# What is needed:
Count how many lines of the material contain the string "kind", then give that number and nothing more.
START Given records
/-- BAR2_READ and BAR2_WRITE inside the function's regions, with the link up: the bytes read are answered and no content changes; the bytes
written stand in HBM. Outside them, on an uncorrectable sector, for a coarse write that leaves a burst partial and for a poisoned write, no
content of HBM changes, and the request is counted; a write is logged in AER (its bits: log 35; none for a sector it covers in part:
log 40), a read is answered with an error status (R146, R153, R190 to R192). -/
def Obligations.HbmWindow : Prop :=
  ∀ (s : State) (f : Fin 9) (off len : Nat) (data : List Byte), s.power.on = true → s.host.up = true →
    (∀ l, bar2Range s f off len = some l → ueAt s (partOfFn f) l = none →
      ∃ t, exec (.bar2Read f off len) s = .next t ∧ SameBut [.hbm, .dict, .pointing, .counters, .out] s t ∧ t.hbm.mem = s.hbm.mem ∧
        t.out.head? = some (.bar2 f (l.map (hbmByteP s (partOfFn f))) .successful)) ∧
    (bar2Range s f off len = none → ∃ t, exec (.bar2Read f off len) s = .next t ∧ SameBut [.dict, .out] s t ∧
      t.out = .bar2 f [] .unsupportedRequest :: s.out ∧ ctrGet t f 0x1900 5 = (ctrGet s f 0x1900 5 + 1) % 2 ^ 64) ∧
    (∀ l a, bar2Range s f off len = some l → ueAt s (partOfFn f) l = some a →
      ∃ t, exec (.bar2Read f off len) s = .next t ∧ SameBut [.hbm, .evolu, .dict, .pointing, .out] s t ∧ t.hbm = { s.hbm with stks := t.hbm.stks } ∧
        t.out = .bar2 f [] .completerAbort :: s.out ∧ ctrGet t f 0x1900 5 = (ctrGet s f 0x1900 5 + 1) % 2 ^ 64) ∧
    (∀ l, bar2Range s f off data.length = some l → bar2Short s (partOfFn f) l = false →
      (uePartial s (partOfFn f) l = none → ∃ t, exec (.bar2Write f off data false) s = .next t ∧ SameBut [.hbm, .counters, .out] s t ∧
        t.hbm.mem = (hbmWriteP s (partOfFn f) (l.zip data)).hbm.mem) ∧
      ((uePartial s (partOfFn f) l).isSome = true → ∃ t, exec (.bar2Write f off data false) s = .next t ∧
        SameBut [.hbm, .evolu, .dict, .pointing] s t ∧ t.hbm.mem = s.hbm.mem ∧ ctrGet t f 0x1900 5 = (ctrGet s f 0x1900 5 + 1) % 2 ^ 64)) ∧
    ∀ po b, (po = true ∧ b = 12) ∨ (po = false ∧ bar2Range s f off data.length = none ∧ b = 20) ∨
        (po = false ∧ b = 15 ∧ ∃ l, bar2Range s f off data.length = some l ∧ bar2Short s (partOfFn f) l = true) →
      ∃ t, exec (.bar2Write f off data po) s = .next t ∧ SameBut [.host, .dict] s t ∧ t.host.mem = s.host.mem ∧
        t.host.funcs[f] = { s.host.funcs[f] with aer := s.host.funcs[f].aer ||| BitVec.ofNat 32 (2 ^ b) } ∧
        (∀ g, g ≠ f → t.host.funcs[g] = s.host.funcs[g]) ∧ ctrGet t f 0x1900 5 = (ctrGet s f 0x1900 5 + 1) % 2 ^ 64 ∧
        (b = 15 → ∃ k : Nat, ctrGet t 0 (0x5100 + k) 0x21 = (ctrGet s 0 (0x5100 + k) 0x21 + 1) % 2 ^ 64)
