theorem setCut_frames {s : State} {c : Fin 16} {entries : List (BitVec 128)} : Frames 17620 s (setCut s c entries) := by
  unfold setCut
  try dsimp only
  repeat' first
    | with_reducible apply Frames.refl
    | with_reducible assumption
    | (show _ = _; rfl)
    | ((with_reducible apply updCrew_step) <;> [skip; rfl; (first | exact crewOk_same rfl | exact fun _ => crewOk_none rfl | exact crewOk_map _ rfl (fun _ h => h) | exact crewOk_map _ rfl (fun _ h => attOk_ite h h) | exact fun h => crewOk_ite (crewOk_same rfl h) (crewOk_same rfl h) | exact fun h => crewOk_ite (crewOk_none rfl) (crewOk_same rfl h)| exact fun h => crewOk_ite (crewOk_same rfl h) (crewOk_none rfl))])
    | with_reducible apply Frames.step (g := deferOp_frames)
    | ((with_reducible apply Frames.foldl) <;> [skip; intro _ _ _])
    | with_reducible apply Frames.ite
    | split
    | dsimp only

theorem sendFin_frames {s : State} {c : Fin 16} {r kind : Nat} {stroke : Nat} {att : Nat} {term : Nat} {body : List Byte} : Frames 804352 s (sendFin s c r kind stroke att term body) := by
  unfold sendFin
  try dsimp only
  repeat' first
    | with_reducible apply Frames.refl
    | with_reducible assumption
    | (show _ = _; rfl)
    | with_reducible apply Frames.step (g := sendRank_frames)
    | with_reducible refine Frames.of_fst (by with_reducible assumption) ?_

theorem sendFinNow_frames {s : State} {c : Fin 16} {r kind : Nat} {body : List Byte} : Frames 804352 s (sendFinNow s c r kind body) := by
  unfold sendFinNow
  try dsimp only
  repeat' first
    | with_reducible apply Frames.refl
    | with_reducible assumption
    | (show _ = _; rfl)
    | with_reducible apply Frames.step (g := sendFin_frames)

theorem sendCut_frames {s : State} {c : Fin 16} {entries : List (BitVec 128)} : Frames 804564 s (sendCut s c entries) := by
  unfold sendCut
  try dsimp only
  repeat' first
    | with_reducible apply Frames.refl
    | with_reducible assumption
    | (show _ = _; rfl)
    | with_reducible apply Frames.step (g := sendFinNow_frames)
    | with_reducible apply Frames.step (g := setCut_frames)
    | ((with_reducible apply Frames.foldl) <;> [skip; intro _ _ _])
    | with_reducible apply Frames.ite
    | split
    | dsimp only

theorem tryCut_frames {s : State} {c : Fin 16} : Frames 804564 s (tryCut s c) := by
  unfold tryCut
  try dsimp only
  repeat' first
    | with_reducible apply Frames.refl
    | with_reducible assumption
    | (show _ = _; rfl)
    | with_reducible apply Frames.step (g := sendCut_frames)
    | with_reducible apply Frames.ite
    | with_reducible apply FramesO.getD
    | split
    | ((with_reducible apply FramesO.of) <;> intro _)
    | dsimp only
END Given records
# Task answer:
2